“Our task is to bring to light the identity of the dead”, indicates an association of German veterans

After the revelations of a former resistance fighter, excavations are planned to find the remains of German soldiers and a French woman accused of collaboration, executed in June 1944 by resistance fighters from Corrèze.

Article written by

Published

Reading time : 1 min.

A sign indicating Encaux near Meymac (Corrèze) where excavations will be launched to find a mass grave with the remains of German soldiers, May 16, 2023. (PASCAL LACHENAUD / AFP)

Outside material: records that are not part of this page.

-- ==== Sys2Proof/Machine/HostProgram.lean ====
section
/-! DEFINITION. Host programs (30_encoding R110, R111): their lines, the actions that each line expands to, and a
program run beside the machine, one turn at a time. The Host is an agent of its own (R84, R312): a `waitidle` loop reads
STATUS again as long as the value it was given has BUSY = 1, and who has the next turn is an argument (log 23). -/

namespace Sys2Proof.Machine

/-- One line of a Host program (R110, R111). -/
inductive HostLine where
  /-- `hw OFF, V`. -/
  | hw (off : Nat) (v : Word)
  /-- `hr OFF`. -/
  | hr (off : Nat)
  /-- `waitidle`. -/
  | waitIdle
  /-- `issue W`. -/
  | issue (w : Word)
  /-- A bare command mnemonic. -/
  | command (i : Instr)
  /-- `clrstat`. -/
  | clrStat
  /-- `modeset pP`. -/
  | modeset (p : Pipe)
  /-- `downscale`. -/
  | downscale
  /-- `upscale`. -/
  | upscale
  deriving DecidableEq, Repr

/-- What a program is made of once its pseudo-instructions are expanded: an access, or the loop of R111. -/
inductive HostAct where
  /-- `MemWrite(HOST_BASE+OFF, 4, V)` (R110). -/
  | write (off : Nat) (v : Word)
  /-- `MemRead(HOST_BASE+OFF, 4)` (R110). -/
  | read (off : Nat)
  /-- `hr STATUS` until bit 0 (BUSY) is 0 (R111). -/
  | pollIdle
  deriving DecidableEq, Repr

/-- `issue W` is `hw CMD, W` then `waitidle` (R111). -/
def issueActs (w : Word) : List HostAct := [.write HostReg.cmd.offset w, .pollIdle]

/-- The expansion of a line (R111). -/
def HostLine.acts : HostLine → List HostAct
  | .hw off v => [.write off v]
  | .hr off => [.read off]
  | .waitIdle => [.pollIdle]
  | .issue w => issueActs w
  | .command i => issueActs (encode i)
  | .clrStat => [.write HostReg.status.offset 0x6#32]
  | .modeset p =>
    issueActs (encode (.progtim p .mode)) ++ issueActs (encode (.synpll p)) ++ issueActs (encode (.tunefifo p))
  | .downscale => issueActs (encode (.progscale .shrink))
  | .upscale => issueActs (encode (.progscale .expand))

/-- A Host program: its lines in order (R110). -/
def programActs (lines : List HostLine) : List HostAct := lines.flatMap HostLine.acts

/-- The access that an action makes at its turn, at the window's base (R70, R110). -/
def HostAct.input (base : Nat) : HostAct → Input
  | .write off v => .hostWrite (base + off) 4 v
  | .read off => .hostRead (base + off) 4
  | .pollIdle => .hostRead (base + HostReg.status.offset) 4

/-- Whether an action has to be taken again: the loop, when the value it has just read has BUSY = 1 (R111). -/
def HostAct.repeats (t : State) : HostAct → Bool
  | .write _ _ => false
  | .read _ => false
  | .pollIdle => t.replies.getLast?.any fun r => r.value.getLsbD 0

/-- The machine, and the actions that the Host has still to take. -/
structure HostRun where
  machine : State
  todo : List HostAct
  deriving DecidableEq, Repr

/-- Whose turn it is (R312): the Host's next action, or any other input (the Engine's turn, reset, ExtDevWrite). -/
inductive Turn where
  | host
  | other (i : Input)
  deriving DecidableEq, Repr

/-- One step of the machine in which a given input acts. -/
def stepOn (i : Input) (s : State) : Host.Outcome State Fault Refusal := step { s with inputs := i :: s.inputs }

/-- A turn: one machine step. A Host turn takes the next action, and stays at it while it repeats; with no action left
it does nothing. -/
def takeTurn (r : HostRun) : Turn → Host.Outcome HostRun Fault Refusal
  | .host =>
    match r.todo with
    | [] => .next r
    | a :: rest =>
      match stepOn (a.input r.machine.cfg.hostBase) r.machine with
      | .next t => .next ⟨t, if a.repeats t then a :: rest else rest⟩
      | .fault f => .fault f
      | .refused e => .refused e
  | .other i =>
    match stepOn i r.machine with
    | .next t => .next ⟨t, r.todo⟩
    | .fault f => .fault f
    | .refused e => .refused e

/-- A run: the turns of a list, in order. Every interleaving of a program with the other agents is such a list, and it
is fair (R350) when the Engine has a turn in the end whenever the machine is BUSY. -/
def takeTurns : List Turn → HostRun → Host.Outcome HostRun Fault Refusal
  | [], r => .next r
  | u :: us, r =>
    match takeTurn r u with
    | .next r' => takeTurns us r'
    | .fault f => .fault f
    | .refused e => .refused e

end Sys2Proof.Machine
end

“Our most important task is to uncover the identity of the dead”, reacted Thursday, May 18 on franceinfo Diane Tempel-Bornett, spokesperson for Volksbund, the federal association of German veterans, after the testimony on franceinfo by Edmond Réveil. This resistant, now 98 years old, recounted the execution of 47 German soldiers in June 1944 in a forest of Meymac in Corrèze, 79 years after the fact. Edmond Réveil is a former member of the Francs-tireurs et partisans (FTP) during the Second World War.

“We also want to be able to inform the families. And this is where we meet this 98-year-old witness who, after almost 80 years, has relieved his conscience”, she continues. “I find it noble of him, regardless of everything else, that he is now saying that he wants to inform the relatives of these people, those who can finally know what happened”adds Diane Tempel-Bornett.

Search for remains

The Meymac event comes two days after another massacre, that of Oradour-sur-Glane, on June 10, 1944, where 642 children, women and men died, shot or burned alive by the SS of Das Reich. To discover the identity of the soldiers killed and buried in 1944, this German association will lend a hand on a technical level.

Volksbund will make available to the French authorities, for this search which should begin at the end of June, two special radars. “It is on the one hand a geo-radar which works on the surface and a geo-radar in depth. And therefore a ground radar and a surface radar. And this will make it possible to study the structures of the ground”, explains Diane Tempel-Bornett. “It still doesn’t mean that we can see if there are bones for example. But we can see if the ground has been disturbed, if someone has dug, so if we see that something has passed on these surfaces over the past few decades, we will be able to probe the ground.”she explains.